The requirements of G. L. c. 175, § 186, having been satisfied as matter of law, TIG was entitled to summary judgment declaring its right to rescind.

Judgment affirmed.


[Note 1] "A claims-made policy covers the insured for claims made during the policy year and reported within that period or a specified period thereafter regardless of when the covered act or omission occurred." Chas. T. Main, Inc. v. Fireman's Fund Ins. Co., 406 Mass. 862 , 863-864 (1990).

[Note 2] The application also asked, in Question 20, "Has any attorney in the firm or predecessor firm, at any time in the past five years, served as a director, officer, trustee or partner of, or has exercised any fiduciary control over, any organization other than the law firm?" Blacker answered "No," even though he had served as a corporate officer in seven corporations during the relevant time frame. Because we decide the case based upon Blacker's answer to Question 28(b), we need not address Blacker's contentions that the underwriting consequences of his answer to Question 20 could not be determined on the summary judgment record as matter of law and that, at a minimum, he was entitled to further discovery on this issue.

[Note 3] As observed by Judge Keeton, these provisions are "declaratory of longstanding common law principles defining the kind of false representations that can serve to avoid an insurance policy. . . . Under the common law, only a material misrepresentation by an applicant could invalidate the insurance policy. . . . Statements that misled the underwriter as to the nature of the risk being undertaken were considered material. . . . If an insured falsely states facts that heighten the risk being insured against, this misrepresentation is material." Shapiro v. American Home Assur. Co., 584 F. Supp. 1245, 1249 (D. Mass. 1984).
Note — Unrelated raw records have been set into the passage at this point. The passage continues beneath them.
/-- dma.channel.config (0x0C01). -/
def execDmaChannelConfig (rq : Req) (s : State) : Out :=
  let c := rq.u8 0
  let ring := rq.u64 8
  let poll := rq.u16 16
  let size := rq.u32 4
  let enable := rq.u8 1 = 1
  let kind := ring / 2 ^ 48
  command 0x0C01 rq
    [(32 ≤ c, Status.outOfRange),
     (1 < rq.u8 1 || rq.u8 2 < 1 || 64 < rq.u8 2 || size < 2 || 65536 < size || 1 < kind || ring % 32 ≠ 0 ||
      poll < 1 || 1000 < poll, Status.badValue),
     (28 ≤ c, Status.busy),
     (enable && fenced s 0x0181 c, Status.fenced),
     (enable && 256 < grantSum s c (4 * rq.u8 2), 0x8C01)]
    (fun s => respond rq 0x0C01 Status.ok []
      (if enable then
        (newShare c (4 * rq.u8 2) s).modChannel c fun ch =>
          { ch with st := 1, grants := 4 * rq.u8 2, grantsNext := none, ringSize := size, ring := ring, pollUs := poll,
                    index := 0, cur := none, prevCrc := none, done := 0, bytes := 0, bad := {}, maxWait := 0 }
      else disableChannel c s)) s

/-- dma.channel.disable (0x0C02). -/
def execDmaChannelDisable (rq : Req) (s : State) : Out :=
  let mask := rq.u32 0
  let cs := (List.range 28).filter fun c => mask.testBit c
  let running := ofBits ((List.range 28).map fun c => mask.testBit c && ((s.channel c).st = 1 || (s.channel c).st = 2))
  command 0x0C02 rq [(2 ^ 28 ≤ mask, Status.busy)]
    (fun s => respond rq 0x0C02 Status.ok (leBytes 4 running) (cs.foldl (fun s c => disableChannel c s) s)) s

/-- dma.channel.status (0x0C03). -/
def execDmaChannelStatus (rq : Req) (s : State) : Out :=
  let ch := s.channel (rq.u8 0)
  command 0x0C03 rq [(32 ≤ rq.u8 0, Status.outOfRange)]
    (fun s => respond rq 0x0C03 Status.ok
      (leBytes 1 ch.st ++ leBytes 1 (ch.grants / 4) ++ zeros 2 ++ leBytes 4 ch.index ++ leBytes 8 ch.done.toNat ++
       leBytes 8 ch.bytes.toNat ++ ch.bad.bytes ++ leBytes 4 ch.maxWait.toNat) s) s

/-- dma.window.set (0x0C04). -/
def execDmaWindowSet (rq : Req) (s : State) : Out :=
  let w := rq.u8 0
  let base := rq.u64 8
  let unset := base = 2 ^ 64 - 1
  command 0x0C04 rq
    [(w < 1 || 15 < w, Status.outOfRange), (!unset && (2 ^ 48 ≤ base || base % 65536 ≠ 0), Status.badValue)]
    (fun s => respond rq 0x0C04 Status.ok []
      { s with dma := { s.dma with windows := modAt s.dma.windows (w - 1) fun _ => if unset then none else some base } }) s

/-- dma.channel.raw (0x0C80): SHARE_FINE from the channel's next window on. -/
def execDmaChannelRaw (rq : Req) (s : State) : Out :=
  let c := rq.u8 0
  let fine := rq.u16 2
  command 0x0C80 rq
    [(32 ≤ c, Status.outOfRange), (fine < 1 || 256 < fine, Status.badValue), (28 ≤ c, Status.busy),
     ((s.channel c).st ≠ 0 && 256 < grantSum s c fine, 0x8C01)]
    (fun s => respond rq 0x0C80 Status.ok [] (s.modChannel c fun ch => { ch with grantsNext := some fine })) s

/-! ### Commands of group 0x0D -/

/-- compress.config (0x0D01). -/
def execCompressConfig (rq : Req) (s : State) : Out :=
  let shares := (List.range 4).map fun e => rq.u8 (4 + e)
  let held := (mapIx (fun e (d : Deflate) => d.shareHeld (at' shares e 8)) s.dma.engines).sum
  let chans := (s.dma.channels.map fun ch => if ch.st = 0 then 0 else max ch.grants (ch.grantsNext.getD 0)).sum
  command 0x0D01 rq
    [(shares.any fun x => x < 1 || 64 < x, Status.badValue), (256 < chans + 4 * held + 32, 0x8C01)]
    (fun s => respond rq 0x0D01 Status.ok []
      { s with dma := { s.dma with
        hostEngines := BitVec.ofNat 4 (rq.u8 0),
        engines := mapIx (fun e d => { d with shareNext := at' shares e 8 }) s.dma.engines } }) s

/-- An address a host job may name: DRAM, host memory or BAR2 (compress.submit). -/
def jobAddress (a : Nat) : Bool := a / 2 ^ 48 ≤ 2

/-- compress.submit (0x0D02). -/
def execCompressSubmit (rq : Req) (s : State) : Out :=
  let comp := rq.u8 28 = 1
  let chain := if s.dma.chain = 0 then levelCandidates (rq.u8 29) else s.dma.chain
  let j : CJob := { job := s.dma.nextJob, ctx := rq.ctx s 0x0D02, src := rq.u64 0, dst := rq.u64 8, srcLen := rq.u32 16,
                    dstLimit := rq.u32 20, origCrc := BitVec.ofNat 32 (rq.u32 24), compress := comp, level := rq.u8 29,
                    chain := chain, tag := BitVec.ofNat 32 (rq.u32 32) }
  command 0x0D02 rq
    [(1 < rq.u8 28 || j.srcLen = 0 || (!comp && j.dstLimit = 0) || (comp && (j.level < 1 || 9 < j.level)) ||
      !jobAddress j.src || !jobAddress j.dst, Status.badValue),
     (32 ≤ s.dma.queue.length, 0x8D01)]
    (fun s => accept rq 0x0D02 (leBytes 8 j.job.toNat)
      { s with dma := { s.dma with queue := s.dma.queue ++ [j], nextJob := s.dma.nextJob + 1 } }) s

/-- The engine that runs a host job. -/
def runningOn (s : State) (job : BitVec 64) : Option Nat :=
  (List.range 4).find? fun e => match (s.deflate e).cur with
    | some (.host j) => j.job = job
    | _ => false

/-- compress.abort (0x0D03, R360): a queued job is removed with ABORTED at once; a running one ends with ABORTED. -/
def execCompressAbort (rq : Req) (s : State) : Out :=
  let job := BitVec.ofNat 64 (rq.u64 0)
  let queued := s.dma.queue.find? fun j => j.job = job
  command 0x0D03 rq
    [(s.dma.nextJob ≤ job, Status.badValue), (queued.isNone && (runningOn s job).isNone, Status.alreadyDone)]
    (fun s =>
      match queued, runningOn s job with
      | some j, _ =>
        let s := respond rq 0x0D03 Status.ok [] { s with dma := { s.dma with queue := s.dma.queue.filter fun k => k.job ≠ job } }
        complete j.ctx Status.aborted
          (leBytes 1 7 ++ zeros 11 ++ leBytes 4 j.tag.toNat ++ leBytes 8 j.job.toNat) s
      | none, some e => respond rq 0x0D03 Status.ok [] (s.modEngine e fun d => { d with aborted := true })
      | none, none => s) s

/-- compress.status (0x0D04). -/
def execCompressStatus (rq : Req) (s : State) : Out :=
  let e := s.deflate (rq.u8 0)
  command 0x0D04 rq [(4 ≤ rq.u8 0, Status.outOfRange)]
    (fun s => respond rq 0x0D04 Status.ok
      (leBytes 8 e.jobs.toNat ++ leBytes 8 e.bytesIn.toNat ++ leBytes 8 e.bytesOut.toNat ++ e.results.flatMap Count.bytes) s) s

/-- compress.engine.raw (0x0D80). -/
def execCompressEngineRaw (rq : Req) (s : State) : Out :=
  command 0x0D80 rq [(4096 < rq.u16 0, Status.badValue)]
    (fun s => respond rq 0x0D80 Status.ok [] { s with dma := { s.dma with chain := rq.u16 0 } }) s

end Sys2Proof.Machine
end

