/-- Planned velocity, signed (motion.status). -/
def Axis.velocity (x : Axis) (now : BitVec 64) : Int :=
  match x.st with
  | .moving =>
    let v := (x.progress now).v / rateScale
    if (x.queue.head?.map (·.pos)) = some true then (v : Int) else -(v : Int)
  | .stopping => if x.stopPos then ((x.stopping now).2 / rateScale : Nat) else -((x.stopping now).2 / rateScale : Nat)
  | _ => 0

/-- Planned rate, exact. -/
def Axis.speedNow (x : Axis) (now : BitVec 64) : Nat := match x.st with
  | .moving => (x.progress now).v
  | .stopping => (x.stopping now).2
  | _ => 0

/-- STPa_EN as driven (R383): active while the axis is configured. -/
def Axis.enPin (x : Axis) : Bool := x.configured ≠ x.enLow

/-- STPa_DIR as driven (R383). -/
def Axis.dirPin (x : Axis) : Bool := x.dirPos ≠ x.dirInvert

/-- The position at the end of the last queued move. -/
def Axis.planEnd (x : Axis) : Int :=
  x.base.toInt + (x.queue.map fun m => if m.pos then (m.length : Int) else -(m.length : Int)).sum

/-! ### Jobs paced by an axis (R192, R395) -/

/-- The axis paces an ARMED or ACTIVE job. -/
def pacing (s : State) (a : Nat) : Bool :=
  s.stations.any fun st => st.jobs.any fun j => (j.st = .armed || j.st = .active) && j.media.kind = 1 && j.media.pace = a

/-- A stop other than a fault reaction begins on a pacing axis (R395): every such job ends with ABORT_CAUSE 3. -/
def paceStop (a : Nat) (s : State) : State :=
  if pacing s a then
    let s := present 0x01E3 (some a) 0 s
    abortJobs (fun j => (j.st = .armed || j.st = .active) && j.media.kind = 1 && j.media.pace = a) 3 0xFF s
  else s

/-! ### Moves and stops -/

/-- The motion.done event of a move that asked for it. -/
def moveDone (a : Nat) (m : Move) (result : Nat) (position : BitVec 64) (s : State) : State :=
  if m.notify then
    queueEvent 0x0F40 (leBytes 1 a ++ leBytes 1 result ++ zeros 2 ++ leBytes 4 m.tag.toNat ++ leBytes 8 position.toNat) s
  else s

/-- The present motion is folded into position and PULSES; the fraction of a step stays as the start of a ramped stop. -/
def foldMotion (a : Nat) (s : State) : State :=
  s.modAxis a fun x =>
    let t := x.travel s.time
    let n := wholeSteps t
    { x with base := x.base + BitVec.ofInt 64 n, pulses := x.pulses + BitVec.ofNat 64 n.natAbs,
             pulseAt := (x.pulseNow s.time).or x.pulseAt,
             seg := ⟨s.time, t.natAbs % stepScale, (x.velocity s.time).natAbs⟩ }

/-- A queued move starts (R385, R388): from rest at V_START, or from a blended joint at its velocity. A new direction waits
DIR_SETUP_NS. -/
def startMove (a at_ : Nat) (joint : Option Nat) (s : State) : State :=
  s.modAxis a fun x =>
    match x.queue with
    | [] => { x with st := .idle }
    | m :: _ =>
      let x := match joint, x.rawNext with
        | none, some (st, vs) => { x with stepNs := st, vStart := vs, rawNext := none }
        | _, _ => x
      let turn := m.length ≠ 0 && m.pos ≠ x.dirPos
      { x with st := .moving, dirPos := if turn then m.pos else x.dirPos,
               seg := ⟨BitVec.ofNat 64 (if turn then at_ + x.setupTicks else at_), 0, joint.getD x.vStart⟩ }
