-- ==== Sys2Proof/Machine/Counters.lean ====
section
/-!
DEFINITION. Counters (spec/24_counters_limits.md): the saturating counts of each group and unit, and the commands of group
0x17.
-/
namespace Sys2Proof.Machine

open Sys2Proof

/-! ### The counts of one unit, and the unit with them zeroed (R510) -/

def Source.counts (x : Source) : List Count := [x.missed, x.rollbacks, x.overruns]
def Source.zeroed (x : Source) : Source := { x with missed := {}, rollbacks := {}, overruns := {} }

def Link.counts (x : Link) : List Count := [x.violations, x.resyncs, x.txLate, x.partnerLate, x.linkDowns]
def Link.zeroed (x : Link) : Link :=
  { x with violations := {}, resyncs := {}, txLate := {}, partnerLate := {}, linkDowns := {} }

def RunAhead.counts (x : RunAhead) : List Count := x.rb ++ [x.missed, x.underruns, x.tileFail, x.tileAgain, x.tileBlank]
def RunAhead.zeroed (x : RunAhead) : RunAhead :=
  { x with rb := List.replicate 6 {}, missed := {}, underruns := {}, tileFail := {}, tileAgain := {}, tileBlank := {},
           maxNs := 0 }

def Station.counts (x : Station) : List Count :=
  [x.byTelem, x.byBd, x.stray, x.dropped, x.repeated, x.overlaps, x.clipped]
def Station.zeroed (x : Station) : Station :=
  { x with byTelem := {}, byBd := {}, stray := {}, dropped := {}, repeated := {}, overlaps := {}, clipped := {} }

/-- The counts of a head in the scanning group. -/
def Head.scanCounts (x : Head) : List Count := [x.straitWait, x.implicit]
def Head.scanZeroed (x : Head) : Head := { x with straitWait := {}, implicit := {} }

/-- The counts of a head in the overlap and melt-pool group. -/
def Head.overlapCounts (x : Head) : List Count :=
  [x.waits, x.intrusions, x.received, x.wonM, x.wonT, x.wonC, x.saturated]
def Head.overlapZeroed (x : Head) : Head :=
  { x with waits := {}, intrusions := {}, received := {}, wonM := {}, wonT := {}, wonC := {}, saturated := {}, waitMaxUs := 0 }

def Loop.counts (x : Loop) : List Count := [x.held, x.deselects, x.overflows]
def Loop.zeroed (x : Loop) : Loop := { x with held := {}, deselects := {}, overflows := {} }

def Repctl.sums (x : Repctl) : List Count := [x.clamped, x.skipped]
def Repctl.zeroed (x : Repctl) : Repctl := { x with clamped := {}, skipped := {} }

def Stream.counts (x : Stream) : List Count :=
  [x.dropped, x.short, x.long, x.unterm, x.crcLines, x.hdrCorr, x.hdrLost, x.trunc, x.recsWritten, x.orphans]
def Stream.zeroed (x : Stream) : Stream :=
  { x with dropped := {}, short := {}, long := {}, unterm := {}, crcLines := {}, hdrCorr := {}, hdrLost := {}, trunc := {},
           recsWritten := {}, orphans := {} }

def Lag.counts (x : Lag) : List Count := [x.stalls, x.corrected, x.uncorr, x.fillOrder]
def Lag.zeroed (x : Lag) : Lag := { x with stalls := {}, corrected := {}, uncorr := {}, fillOrder := {} }

def Dram.counts (x : Dram) : List Count := [x.corrected, x.uncorr, x.throttles, x.starved, x.rmw, x.poisoned]
def Dram.zeroed (x : Dram) : Dram :=
  { x with corrected := {}, uncorr := {}, throttles := {}, starved := {}, rmw := {}, poisoned := {} }

def Motor.counts (x : Motor) : List Count := [x.syncLosses, x.startFails, x.busBrakes]
def Motor.zeroed (x : Motor) : Motor := { x with syncLosses := {}, startFails := {}, busBrakes := {} }

def Axis.counts (x : Axis) : List Count := [x.starved, x.limitStops, x.posLosts]
def Axis.zeroed (x : Axis) : Axis := { x with starved := {}, limitStops := {}, posLosts := {} }

def Synth.counts (x : Synth) : List Count := [x.unlocks, x.phaseErrors]
def Synth.zeroed (x : Synth) : Synth := { x with unlocks := {}, phaseErrors := {} }

def Unit'.counts (x : Unit') : List Count := [x.throttleMs, x.trips]
def Unit'.zeroed (x : Unit') : Unit' := { x with throttleMs := {}, trips := {} }

def Lamp.counts (x : Lamp) : List Count := [x.lampFails, x.commErrors]
def Lamp.zeroed (x : Lamp) : Lamp := { x with lampFails := {}, commErrors := {} }

/-! ### Groups -/

/-- The members of a table that UNIT names: one, or all for 0xFF. -/
def picked {α : Type} (u : Nat) (l : List α) : List α := if u = 0xFF then l else (l.drop u).take 1

/-- The table with the members that UNIT names changed. -/
def pickMap {α : Type} (u : Nat) (f : α → α) (l : List α) : List α := if u = 0xFF then l.map f else modAt l u f

/-- How many counts are not 0. -/
def held (cs : List Count) : Nat := (cs.filter fun c => c.val ≠ 0).length

/-- The held maxima of a table that are not 0. -/
def heldMax (ms : List Nat) : Nat := (ms.filter (· ≠ 0)).length

/-- UNIT exists in a group (R510); groups 0x06, 0x0B and 0x12 have no units, and every UNIT names their counts. -/
def unitNamed (s : State) (g u : Nat) : Bool :=
  u = 0xFF ||
  match g with
  | 0x02 => u < 50 || (64 ≤ u && u < 96)
  | 0x03 => u < s.nLinks
  | 0x04 => u < if s.mci.personality = .forge then s.nHeads else 4
  | 0x05 => u < 4
  | 0x07 => u < s.nHeads
  | 0x08 => u < s.nHeads
  | 0x09 => u < 64
  | 0x0A => u < 16
  | 0x0C => u < 32
  | 0x0D => u < 4
  | 0x0E => u < 8
  | 0x0F => u < 16
  | 0x10 => u < 4
  | 0x11 => unitExists s u
  | 0x13 => u < 8
  | _ => true

/-- Group 0x04 names stations, and heads where the personality in use is Forge; 0xFF names both (R510). -/
def raStations (s : State) (u : Nat) : List Station := if u ≠ 0xFF ∧ s.mci.personality = .forge then [] else picked u s.stations
def raHeads (s : State) (u : Nat) : List Head := if u = 0xFF ∨ s.mci.personality = .forge then picked u s.heads else []

/-- The saturating counts of a group that UNIT names (R510). -/
def countsOf (s : State) (g u : Nat) : List Count :=
  let all : Bool := u = 0xFF
  match g with
  | 0x02 => (picked u s.sources).flatMap Source.counts ++ if all then [s.sync.crcErrors] else []
  | 0x03 => (picked u s.links).flatMap Link.counts
  | 0x04 => ((raStations s u).map (·.ra) ++ (raHeads s u).map (·.ra)).flatMap RunAhead.counts
  | 0x05 => (picked u s.stations).flatMap Station.counts
  | 0x06 => [s.topUnmatched]
  | 0x07 => (picked u s.heads).flatMap Head.scanCounts ++ if all then [s.forge.implicit, s.forge.unexecuted] else []
  | 0x08 => (picked u s.heads).flatMap Head.overlapCounts
  | 0x09 => (picked u s.engine.loops).flatMap Loop.counts ++ if all then s.engine.repctls.flatMap Repctl.sums else []
  | 0x0A => (picked u s.cam.streams).flatMap Stream.counts
  | 0x0B => s.lag.counts ++ s.dram.counts
  | 0x0C => (picked u s.dma.channels).map (·.bad)
  | 0x0D => (picked u s.dma.engines).flatMap (·.results)
  | 0x0E => (picked u s.bldc.motors).flatMap Motor.counts
  | 0x0F => (picked u s.motion).flatMap Axis.counts
  | 0x10 => (picked u s.clk.synths).flatMap Synth.counts
  | 0x11 => (picked u s.therm.units).flatMap Unit'.counts
  | 0x12 => [s.pwr.railFaults]
  | 0x13 => (picked u s.lamps).flatMap Lamp.counts
  | _ => []

/-- The held maxima of a group that UNIT names: RB_MAX_NS, WAIT_MAX_US, MAX_WAIT_NS (R507, R510). -/
def maximaOf (s : State) (g u : Nat) : List Nat :=
  match g with
  | 0x04 => (raStations s u).map (·.ra.maxNs) ++ (raHeads s u).map (·.ra.maxNs)
  | 0x08 => (picked u s.heads).map (·.waitMaxUs)
  | 0x0C => (picked u s.dma.channels).map (·.maxWait.toNat)
  | _ => []

def Station.raZeroed (x : Station) : Station := { x with ra := x.ra.zeroed }
def Head.raZeroed (x : Head) : Head := { x with ra := x.ra.zeroed }
def Channel.zeroed (x : Channel) : Channel := { x with bad := {}, maxWait := 0 }
def Deflate.zeroed (x : Deflate) : Deflate := { x with results := List.replicate 7 {} }

/-- Group 0x04 cleared. -/
def clearRunAhead (u : Nat) (s : State) : State :=
  let forge : Bool := s.mci.personality = .forge
  let s := if u ≠ 0xFF && forge then s else { s with stations := pickMap u Station.raZeroed s.stations }
  if u = 0xFF || forge then { s with heads := pickMap u Head.raZeroed s.heads } else s

/-- The counts and maxima of a group that UNIT names are zeroed (R506, R510). -/
def clearCounts (g u : Nat) (s : State) : State :=
  let all : Bool := u = 0xFF
  match g with
  | 0x02 =>
    let s := { s with sources := pickMap u Source.zeroed s.sources }
    if all then { s with sync := { s.sync with crcErrors := {} } } else s
  | 0x03 => { s with links := pickMap u Link.zeroed s.links }
  | 0x04 => clearRunAhead u s
  | 0x05 => { s with stations := pickMap u Station.zeroed s.stations }
  | 0x06 => { s with topUnmatched := {} }
  | 0x07 =>
    let s := { s with heads := pickMap u Head.scanZeroed s.heads }
    if all then { s with forge := { s.forge with implicit := {}, unexecuted := {} } } else s
  | 0x08 => { s with heads := pickMap u Head.overlapZeroed s.heads }
  | 0x09 =>
    let rs := if all then s.engine.repctls.map Repctl.zeroed else s.engine.repctls
    { s with engine := { s.engine with loops := pickMap u Loop.zeroed s.engine.loops, repctls := rs } }
  | 0x0A => { s with cam := { s.cam with streams := pickMap u Stream.zeroed s.cam.streams } }
  | 0x0B => { s with lag := s.lag.zeroed, dram := s.dram.zeroed }
  | 0x0C => { s with dma := { s.dma with channels := pickMap u Channel.zeroed s.dma.channels } }
  | 0x0D => { s with dma := { s.dma with engines := pickMap u Deflate.zeroed s.dma.engines } }
  | 0x0E => { s with bldc := { s.bldc with motors := pickMap u Motor.zeroed s.bldc.motors } }
  | 0x0F => { s with motion := pickMap u Axis.zeroed s.motion }
  | 0x10 => { s with clk := { s.clk with synths := pickMap u Synth.zeroed s.clk.synths } }
  | 0x11 => { s with therm := { s.therm with units := pickMap u Unit'.zeroed s.therm.units } }
  | 0x12 => { s with pwr := { s.pwr with railFaults := {} } }
  | 0x13 => { s with lamps := pickMap u Lamp.zeroed s.lamps }
  | _ => s

/-- The counts of a group that counters.clear does not touch or that no group code of it covers (R505, R510): log counts,
fault records, the core's and the OTP's counts. -/
def otherCounts (s : State) (g : Nat) : List Count :=
  match g with
  | 0x00 => [s.mci.vcount, s.mci.eventDrops]
  | 0x0B => [s.lag.logOver, s.dram.logOver, s.dram.rowOver]
  | 0x14 => s.flt.count :: s.flt.records.map (·.count)
  | 0x15 => [s.otp.burned]
  | _ => []

/-- A 64-bit saturating count of Forge or of a page at its end: VECTORS and ENERGY (R163, R227). -/
def fullTotals (s : State) (g : Nat) : Bool :=
  if g = 0x07 then 2 ^ 64 - 1 ≤ s.forge.vectors || s.heads.any fun x => 2 ^ 64 - 1 ≤ x.energy
  else if g = 0x06 then s.stations.any fun x => x.jobs.any fun j => 2 ^ 64 - 1 ≤ j.energy
  else false

/-- GROUPS of counters.overflow.read (R505). -/
def overflowGroups (s : State) : Nat :=
  maskOf ((List.range 24).filter fun g =>
    (countsOf s g 0xFF ++ otherCounts s g).any (fun c => c.ovf) || fullTotals s g)

/-- counters.overflow.read (0x1701). -/
def execCountersOverflowRead (rq : Req) (s : State) : Out :=
  command 0x1701 rq [] (fun s => respond rq 0x1701 Status.ok (leBytes 4 (overflowGroups s) ++ zeros 4) s) s

/-- counters.clear (0x1702; R506, R510). -/
def execCountersClear (rq : Req) (s : State) : Out :=
  let g := rq.u8 0
  let u := rq.u8 1
  command 0x1702 rq [(g < 0x02 || 0x13 < g, Status.badValue), (!unitNamed s g u, Status.outOfRange)]
    (fun s => respond rq 0x1702 Status.ok (leBytes 4 (held (countsOf s g u) + heldMax (maximaOf s g u))) (clearCounts g u s)) s

end Sys2Proof.Machine
end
[Note 4] We do not rely upon Blacker's answer to Question 28(a) pertaining to actual claims. Although the term "claim" is not defined in the TIG application, it is defined in the TIG policy as "a demand received by the insured for money or services, including the service of suit, or the institution of alternative dispute resolution or arbitration proceeding against the insured; provided however, that proceedings brought against any insured solely to impose monetary sanctions shall not be considered a claim." It also is well-established in the caselaw that has developed around claims-made insurance that the term "claim" means a demand for compensation or relief. See, e.g., Windham Solid Waste Mgmt. Dist. v. National Cas. Co., 146 F.3d 131, 133-134 (2d Cir. 1998), and cases cited. Using these definitions as our guide, we decline TIG's suggestion that we view the Wille letters as making an outright claim against Blacker, thus calling into question the completeness of his disclosure in answer to Question 28(a). Rather, we think the Wille letters are properly characterized as placing Blacker on notice of a potential claim.

[Note 5] We need not address Blacker's contention at oral argument that, as a matter of legal theory, rescission may not be had if the insured's misrepresentation concerned a matter unrelated to any claim that ultimately eventuated. This argument was not adequately briefed; moreover, we see no basis for it on the facts of this case.